EXTRACTED INFORMATION:
■ ■ ■ ■

theorem only_State_encrypt (s : State) (tag : Nat) : Only [.freeIx, .regs, .evr, .hfe, .cip, .capo] s (State.encrypt s tag) := by
  unfold State.encrypt
  try dsimp only
  repeat' first
    | exact (rfl : (_ : Bool) = _)
    | exact Or.inl (by decide)
    | with_reducible exact Or.inr rfl
    | with_reducible exact Only.refl
    | with_reducible assumption
    | with_reducible refine Only.ite ?_ ?_
    | with_reducible apply Only.step (only_State_advanceMark ..)
    | with_reducible apply Only.step (only_State_collect ..)
    | with_reducible apply Only.step (only_State_draw ..)
    | with_reducible apply Only.step (only_State_nonceWarn ..)
    | with_reducible apply Only.step (only_State_putCmd ..)
    | (dsimp only [Only.mk_form]; with_reducible apply OnlyMk.intro (h0 := .inr rfl))
    | split
    | dsimp only
    | refine Only.ite ?_ ?_

theorem only_State_putPipe (s : State) (pipe : Nat) (m : CMsg) : Only [.cip] s (State.putPipe s pipe m) := by
  unfold State.putPipe
  try dsimp only
  repeat' first
    | exact (rfl : (_ : Bool) = _)
    | exact Or.inl (by decide)
    | with_reducible exact Or.inr rfl
    | with_reducible exact Only.refl
    | (dsimp only [Only.mk_form]; with_reducible apply OnlyMk.intro (h0 := .inr rfl))

theorem only_State_showContexts (s : State) : Only [.regs] s (State.showContexts s) := by
  unfold State.showContexts
  try dsimp only
  repeat' first
    | exact (rfl : (_ : Bool) = _)
    | with_reducible exact Only.refl
    | with_reducible apply Only.step (only_State_setFld ..)

theorem only_State_keyDone (s : State) (err : Nat) : Only [.regs] s (State.keyDone s err) := by
  unfold State.keyDone
  try dsimp only
  repeat' first
    | exact (rfl : (_ : Bool) = _)
    | with_reducible exact Only.refl
    | with_reducible apply Only.step (only_State_setBit ..)
    | with_reducible apply Only.step (only_State_setFld ..)

theorem only_State_loadKey (s : State) (nsid ref key : Nat) : Only [.freeIx, .regs, .rbe, .cip, .capo] s (State.loadKey s nsid ref key) := by
  unfold State.loadKey
  try dsimp only
  repeat' first
    | exact (rfl : (_ : Bool) = _)
    | exact Or.inl (by decide)
    | with_reducible exact Or.inr rfl
    | with_reducible exact Only.refl
    | with_reducible assumption
    | with_reducible refine Only.ite ?_ ?_
    | with_reducible apply Only.step (only_State_advanceMark ..)
    | with_reducible apply Only.step (only_State_draw ..)
    | with_reducible apply Only.step (only_State_mirror ..)
    | with_reducible apply Only.step (only_State_putArr ..)
    | (dsimp only [Only.mk_form]; with_reducible apply OnlyMk.intro (h0 := .inr rfl))
    | split
    | dsimp only
    | refine Only.ite ?_ ?_

theorem only_State_zeroize (s : State) : Only [.regs, .hfe, .wc, .cip] s (State.zeroize s) := by
  unfold State.zeroize
  try dsimp only
  repeat' first
    | exact (rfl : (_ : Bool) = _)
    | exact Or.inl (by decide)
    | with_reducible exact Or.inr rfl
    | with_reducible exact Only.refl
    | with_reducible apply Only.step (only_State_dropKeys ..)
    | with_reducible apply Only.step (only_State_setBit ..)
    | with_reducible apply Only.step (only_State_showContexts ..)
    | (dsimp only [Only.mk_form]; with_reducible apply OnlyMk.intro (h0 := .inr rfl))

theorem only_State_tamperCfg (s : State) (v : Nat) : Only [.regs] s (State.tamperCfg s v) := by
  unfold State.tamperCfg
  try dsimp only
  repeat' first
    | exact (rfl : (_ : Bool) = _)
    | with_reducible exact Only.refl
    | with_reducible refine Only.ite ?_ ?_
    | with_reducible apply Only.step (only_State_setBit ..)
    | with_reducible apply Only.step (only_State_setFld ..)
    | split
    | refine Only.ite ?_ ?_

theorem only_State_enterTamperHold (s : State) : Only [.regs, .pwr] s (State.enterTamperHold s) := by
  unfold State.enterTamperHold
  try dsimp only
  repeat' first
    | exact (rfl : (_ : Bool) = _)
    | exact Or.inl (by decide)
    | with_reducible exact Or.inr rfl
    | with_reducible exact Only.refl
    | with_reducible apply Only.step (only_State_setBit ..)
    | (dsimp only [Only.mk_form]; with_reducible apply OnlyMk.intro (h0 := .inr rfl))
    | dsimp only


/-! ### Machine/NrgOps.lean -/

theorem only_State_putPack (s : State) (p : PackId) (x : Pack) : Only [.nrg] s (State.putPack s p x) := by
  unfold State.putPack
  try dsimp only
  repeat' first
    | exact (rfl : (_ : Bool) = _)
    | exact Or.inl (by decide)
    | with_reducible exact Or.inr rfl
    | with_reducible exact Only.refl
    | (dsimp only [Only.mk_form]; with_reducible apply OnlyMk.intro (h0 := .inr rfl))

theorem only_State_moveSoc (s : State) (p : PackId) : Only [.regs, .nrg] s (State.moveSoc s p) := by
  unfold State.moveSoc
  try dsimp only
  repeat' first
    | exact (rfl : (_ : Bool) = _)
    | exact Or.inl (by decide)
    | with_reducible exact Or.inr rfl
    | with_reducible exact Only.refl
    | with_reducible refine Only.ite ?_ ?_
    | with_reducible apply Only.step (only_State_putPack ..)
    | with_reducible apply Only.step (only_State_setFld ..)
    | (dsimp only [Only.mk_form]; with_reducible apply OnlyMk.intro (h0 := .inr rfl))
    | split
    | refine Only.ite ?_ ?_

theorem only_State_showPack (s : State) (p : PackId) : Only [.regs, .hfe] s (State.showPack s p) := by
  unfold State.showPack
  try dsimp only
  repeat' first
    | exact (rfl : (_ : Bool) = _)
    | with_reducible exact Only.refl
    | with_reducible assumption
    | with_reducible refine Only.ite ?_ ?_
    | with_reducible apply Only.step (only_State_setBit ..)
    | with_reducible apply Only.step (only_State_setFld ..)
    | with_reducible apply Only.step (only_State_smartWarn ..)
    | split
    | dsimp only
    | refine Only.ite ?_ ?_

theorem only_State_showNrg (s : State) : Only [.regs, .hfe] s (State.showNrg s) := by
  unfold State.showNrg
  try dsimp only
  repeat' first
    | exact (rfl : (_ : Bool) = _)
    | with_reducible exact Only.refl
    | with_reducible assumption
    | with_reducible apply Only.step (only_State_setBit ..)
    | with_reducible apply Only.step (only_State_showPack ..)
    | split

theorem only_State_computeEnergy (s : State) : Only [.regs, .evr, .hfe, .wc] s (State.computeEnergy s) := by
  unfold State.computeEnergy
  try dsimp only
  repeat' first
    | exact (rfl : (_ : Bool) = _)
    | with_reducible exact Only.refl
    | with_reducible apply Only.step (only_State_noteUnprot ..)
    | with_reducible apply Only.step (only_State_setFld ..)
    | with_reducible apply Only.step (only_State_showNrg ..)

theorem only_State_takeSample (s : State) (p : PackId) (v : PackSample) : Only [.regs, .nrg] s (State.takeSample s p v) := by
  unfold State.takeSample
  try dsimp only
  repeat' first
    | exact (rfl : (_ : Bool) = _)
    | exact Or.inl (by decide)
    | with_reducible exact Or.inr rfl
    | with_reducible exact Only.refl
    | with_reducible assumption
    | with_reducible refine Only.ite ?_ ?_
    | with_reducible apply Only.step (only_State_putPack ..)
    | with_reducible apply Only.step (only_State_setBit ..)
    | with_reducible apply Only.step (only_State_setFld ..)
    | (dsimp only [Only.mk_form]; with_reducible apply OnlyMk.intro (h0 := .inr rfl))
    | split
    | refine Only.ite ?_ ?_

theorem only_State_restoreEn (s : State) (p : PackId) : Only [.nrg] s (State.restoreEn s p) := by
  unfold State.restoreEn
  try dsimp only
  repeat' first
    | exact (rfl : (_ : Bool) = _)
    | exact Or.inl (by decide)
    | with_reducible exact Or.inr rfl
    | with_reducible exact Only.refl
    | with_reducible apply Only.step (only_State_putPack ..)
    | (dsimp only [Only.mk_form]; with_reducible apply OnlyMk.intro (h0 := .inr rfl))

■ ■ ■ ■

Your answer should consist of the lines from the material that contain "keyDone".

theorem only_State_keyDone (s : State) (err : Nat) : Only [.regs] s (State.keyDone s err) := by
  unfold State.keyDone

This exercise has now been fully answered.